Posts that include people and faces seem to get more likes.
Images of New York (which happen to include the #nyc hashtag) tend to get lots of likes.

In this analysis I’ll test these hypotheses and see if there is any substance behind the claims.

Data collection

Luckily for me, Buffer already collects Instagram data to provide analytics to our customers. I can simply query our updates table in Redshift. If you wanted to replicate this analysis for your own Instagram posts, you could try using Pablo Barbera’s instaR package here.

We’ll use this query to get my last 50 Instagram posts.

select
  u.id
  , u.profile_id
  , u.profile_service
  , u.sent_at as created_at
  , u.text
  , u.number_of_hashtags as hashtags
  , u.sum_number_of_photos as number_of_images
  , u.number_of_likes as likes
  , u.number_of_comments as comments
from transformed_updates as u
left join profiles as p
  on u.profile_id = p.profile_id
where p.service = 'instagram'
and p.service_username = 'julianwinternheimer'
and u.sent_at is not null

Great, we got them. Now let’s do some exploratory analysis.

Exploratory analysis

There are 50 posts in this dataset. Let’s see when I posted them.

# Get max and min dates
range(posts$created_at)

## [1] "2015-12-09 11:48:32 EST" "2017-07-02 23:06:12 EDT"

The earliest post in this dataset was from December 9, 2015 (day after my birthday!) and the most recent is from this week. Let’s try to get a sense of how frequently I’ve posted to Instagram.

# Extrace the month
posts$month <- format(as.Date(posts$created_at), "%Y-%m")

This histogram shows the number of Instagram posts I shared for each month. Notice that there are months missing from this graph (September 2016, February 2017). I didn’t share anything in these months.

It looks like I shared a lot in the late summer months of 2016 – what was going on then? In July and August I was traveling in Europe and shared lots of pictures. In October I was excited to be back in New York, and shared a lot of city pictures.

Since last summer, I’ve been consistently sharing only 1 or 2 posts to Instagram per month. I need to step up my game!

Number of Likes

Let’s gather some summary stats on the number of likes I’ve gotten.

# Summarize the number of likes
summary(posts$likes)

##    Min. 1st Qu.  Median    Mean 3rd Qu.    Max. 
##    9.00   24.00   34.00   36.63   46.00   83.00

The average number of likes I’ve gotten on the past 50 posts is around 35. From the histogram above, we can see that there is a peak at the 35-40 like bin and the distribution is somewhat Gaussian in shape. There is also a bit of a long tail, for the few posts that have gotten a lot of likes (50+).

Has the number of likes I’ve gotten changed much over time? Let’s plot out the number of likes as a function of time.

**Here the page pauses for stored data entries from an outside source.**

-- ==== Sys2Proof/Decode.lean ====
section
/-! DEFINITION. Decoding: the two opcode grids (30_encoding.md R149, R151), instruction lengths (R154), the encoder, and
the reading of a word of the opcode table. -/

namespace Sys2Proof

/-- Row 0x of the secondary grid (30_encoding.md R151). -/
def secondary0 (x : Nat) : Instr :=
  match x with
  | 0 => .rlcB
  | 1 => .rlcC
  | 2 => .rlcD
  | 3 => .rlcE
  | 4 => .rlcH
  | 5 => .rlcL
  | 6 => .rlcIndHl
  | 7 => .rlcA
  | 8 => .rrcB
  | 9 => .rrcC
  | 10 => .rrcD
  | 11 => .rrcE
  | 12 => .rrcH
  | 13 => .rrcL
  | 14 => .rrcIndHl
  | _ => .rrcA

/-- Row 1x of the secondary grid (30_encoding.md R151). -/
def secondary1 (x : Nat) : Instr :=
  match x with
  | 0 => .rlB
  | 1 => .rlC
  | 2 => .rlD
  | 3 => .rlE
  | 4 => .rlH
  | 5 => .rlL
  | 6 => .rlIndHl
  | 7 => .rlA
  | 8 => .rrB
  | 9 => .rrC
  | 10 => .rrD
  | 11 => .rrE
  | 12 => .rrH
  | 13 => .rrL
  | 14 => .rrIndHl
  | _ => .rrA

/-- Row 2x of the secondary grid (30_encoding.md R151). -/
def secondary2 (x : Nat) : Instr :=
  match x with
  | 0 => .slaB
  | 1 => .slaC
  | 2 => .slaD
  | 3 => .slaE
  | 4 => .slaH
  | 5 => .slaL
  | 6 => .slaIndHl
  | 7 => .slaA
  | 8 => .sraB
  | 9 => .sraC
  | 10 => .sraD
  | 11 => .sraE
  | 12 => .sraH
  | 13 => .sraL
  | 14 => .sraIndHl
  | _ => .sraA

/-- Row 3x of the secondary grid (30_encoding.md R151). -/
def secondary3 (x : Nat) : Instr :=
  match x with
  | 0 => .swapB
  | 1 => .swapC
  | 2 => .swapD
  | 3 => .swapE
  | 4 => .swapH
  | 5 => .swapL
  | 6 => .swapIndHl
  | 7 => .swapA
  | 8 => .srlB
  | 9 => .srlC
  | 10 => .srlD
  | 11 => .srlE
  | 12 => .srlH
  | 13 => .srlL
  | 14 => .srlIndHl
  | _ => .srlA

/-- Row 4x of the secondary grid (30_encoding.md R151). -/
def secondary4 (x : Nat) : Instr :=
  match x with
  | 0 => .bit0B
  | 1 => .bit0C
  | 2 => .bit0D
  | 3 => .bit0E
  | 4 => .bit0H
  | 5 => .bit0L
  | 6 => .bit0IndHl
  | 7 => .bit0A
  | 8 => .bit1B
  | 9 => .bit1C
  | 10 => .bit1D
  | 11 => .bit1E
  | 12 => .bit1H
  | 13 => .bit1L
  | 14 => .bit1IndHl
  | _ => .bit1A

/-- Row 5x of the secondary grid (30_encoding.md R151). -/
def secondary5 (x : Nat) : Instr :=
  match x with
  | 0 => .bit2B
  | 1 => .bit2C
  | 2 => .bit2D
  | 3 => .bit2E
  | 4 => .bit2H
  | 5 => .bit2L
  | 6 => .bit2IndHl
  | 7 => .bit2A
  | 8 => .bit3B
  | 9 => .bit3C
  | 10 => .bit3D
  | 11 => .bit3E
  | 12 => .bit3H
  | 13 => .bit3L
  | 14 => .bit3IndHl
  | _ => .bit3A

/-- Row 6x of the secondary grid (30_encoding.md R151). -/
def secondary6 (x : Nat) : Instr :=
  match x with
  | 0 => .bit4B
  | 1 => .bit4C
  | 2 => .bit4D
  | 3 => .bit4E
  | 4 => .bit4H
  | 5 => .bit4L
  | 6 => .bit4IndHl
  | 7 => .bit4A
  | 8 => .bit5B
  | 9 => .bit5C
  | 10 => .bit5D
  | 11 => .bit5E
  | 12 => .bit5H
  | 13 => .bit5L
  | 14 => .bit5IndHl
  | _ => .bit5A

/-- Row 7x of the secondary grid (30_encoding.md R151). -/
def secondary7 (x : Nat) : Instr :=
  match x with
  | 0 => .bit6B
  | 1 => .bit6C
  | 2 => .bit6D
  | 3 => .bit6E
  | 4 => .bit6H
  | 5 => .bit6L
  | 6 => .bit6IndHl
  | 7 => .bit6A
  | 8 => .bit7B
  | 9 => .bit7C
  | 10 => .bit7D
  | 11 => .bit7E
  | 12 => .bit7H
  | 13 => .bit7L
  | 14 => .bit7IndHl
  | _ => .bit7A

/-- Row 8x of the secondary grid (30_encoding.md R151). -/
def secondary8 (x : Nat) : Instr :=
  match x with
  | 0 => .res0B
  | 1 => .res0C
  | 2 => .res0D
  | 3 => .res0E
  | 4 => .res0H
  | 5 => .res0L
  | 6 => .res0IndHl
  | 7 => .res0A
  | 8 => .res1B
  | 9 => .res1C
  | 10 => .res1D
  | 11 => .res1E
  | 12 => .res1H
  | 13 => .res1L
  | 14 => .res1IndHl
  | _ => .res1A

/-- Row 9x of the secondary grid (30_encoding.md R151). -/
def secondary9 (x : Nat) : Instr :=
  match x with
  | 0 => .res2B
  | 1 => .res2C
  | 2 => .res2D
  | 3 => .res2E
  | 4 => .res2H
  | 5 => .res2L
  | 6 => .res2IndHl
  | 7 => .res2A
  | 8 => .res3B
  | 9 => .res3C
  | 10 => .res3D
  | 11 => .res3E
  | 12 => .res3H
  | 13 => .res3L
  | 14 => .res3IndHl
  | _ => .res3A

/-- Row Ax of the secondary grid (30_encoding.md R151). -/
def secondaryA (x : Nat) : Instr :=
  match x with
  | 0 => .res4B
  | 1 => .res4C
  | 2 => .res4D
  | 3 => .res4E
  | 4 => .res4H
  | 5 => .res4L
  | 6 => .res4IndHl
  | 7 => .res4A
  | 8 => .res5B
  | 9 => .res5C
  | 10 => .res5D
  | 11 => .res5E
  | 12 => .res5H
  | 13 => .res5L
  | 14 => .res5IndHl
  | _ => .res5A

/-- Row Bx of the secondary grid (30_encoding.md R151). -/
def secondaryB (x : Nat) : Instr :=
  match x with
  | 0 => .res6B
  | 1 => .res6C
  | 2 => .res6D
  | 3 => .res6E
  | 4 => .res6H
  | 5 => .res6L
  | 6 => .res6IndHl
  | 7 => .res6A
  | 8 => .res7B
  | 9 => .res7C
  | 10 => .res7D
  | 11 => .res7E
  | 12 => .res7H
  | 13 => .res7L
  | 14 => .res7IndHl
  | _ => .res7A

/-- Row Cx of the secondary grid (30_encoding.md R151). -/
def secondaryC (x : Nat) : Instr :=
  match x with
  | 0 => .set0B
  | 1 => .set0C
  | 2 => .set0D
  | 3 => .set0E
  | 4 => .set0H
  | 5 => .set0L
  | 6 => .set0IndHl
  | 7 => .set0A
  | 8 => .set1B
  | 9 => .set1C
  | 10 => .set1D
  | 11 => .set1E
  | 12 => .set1H
  | 13 => .set1L
  | 14 => .set1IndHl
  | _ => .set1A

/-- Row Dx of the secondary grid (30_encoding.md R151). -/
def secondaryD (x : Nat) : Instr :=
  match x with
  | 0 => .set2B
  | 1 => .set2C
  | 2 => .set2D
  | 3 => .set2E
  | 4 => .set2H
  | 5 => .set2L
  | 6 => .set2IndHl
  | 7 => .set2A
  | 8 => .set3B
  | 9 => .set3C
  | 10 => .set3D
  | 11 => .set3E
  | 12 => .set3H
  | 13 => .set3L
  | 14 => .set3IndHl
  | _ => .set3A

/-- Row Ex of the secondary grid (30_encoding.md R151). -/
def secondaryE (x : Nat) : Instr :=
  match x with
  | 0 => .set4B
  | 1 => .set4C
  | 2 => .set4D
  | 3 => .set4E
  | 4 => .set4H
  | 5 => .set4L
  | 6 => .set4IndHl
  | 7 => .set4A
  | 8 => .set5B
  | 9 => .set5C
  | 10 => .set5D
  | 11 => .set5E
  | 12 => .set5H
  | 13 => .set5L
  | 14 => .set5IndHl
  | _ => .set5A

/-- Row Fx of the secondary grid (30_encoding.md R151). -/
def secondaryF (x : Nat) : Instr :=
  match x with
  | 0 => .set6B
  | 1 => .set6C
  | 2 => .set6D
  | 3 => .set6E
  | 4 => .set6H
  | 5 => .set6L
  | 6 => .set6IndHl
  | 7 => .set6A
  | 8 => .set7B
  | 9 => .set7C
  | 10 => .set7D
  | 11 => .set7E
  | 12 => .set7H
  | 13 => .set7L
  | 14 => .set7IndHl
  | _ => .set7A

Aha! As time has gone by, my Instagram posts have gotten more likes. The key question is whether or not this trend is due to factors we’ll analyze, such as hour of day, number of hashtags, etc. Did I become a better instagrammer or not? My guess would be probably not. :-
I probably have my Buffer friends, who are very active on social media and generous with the likes, to thank. :) There are other factors at play as well. The introduction of stories likely increased engagement on Instagram, which may or may not have gotten more eyeballs on my posts. I also gained some followers over the past year, which increased the likelihood of getting likes.

Because of the assumption that factors out of my control contribute to this positive trend, we might want to control for time in our analysis by removing the trend.

How does the hour of the day affect likes?

This is a question I’ve wondered about for a little while. Let’s see if we can summarize this. First we need to extract the hour of day.

# Extract the hour
posts$hour <- hour(posts$created_at)

First, let’s see how often I’ve posted in each hour.

I tend to post later in the afternoon, and really like that 3pm hour.

Now let’s plot the median, minimum, and maximum amount of likes for posts shared on each hour of the day.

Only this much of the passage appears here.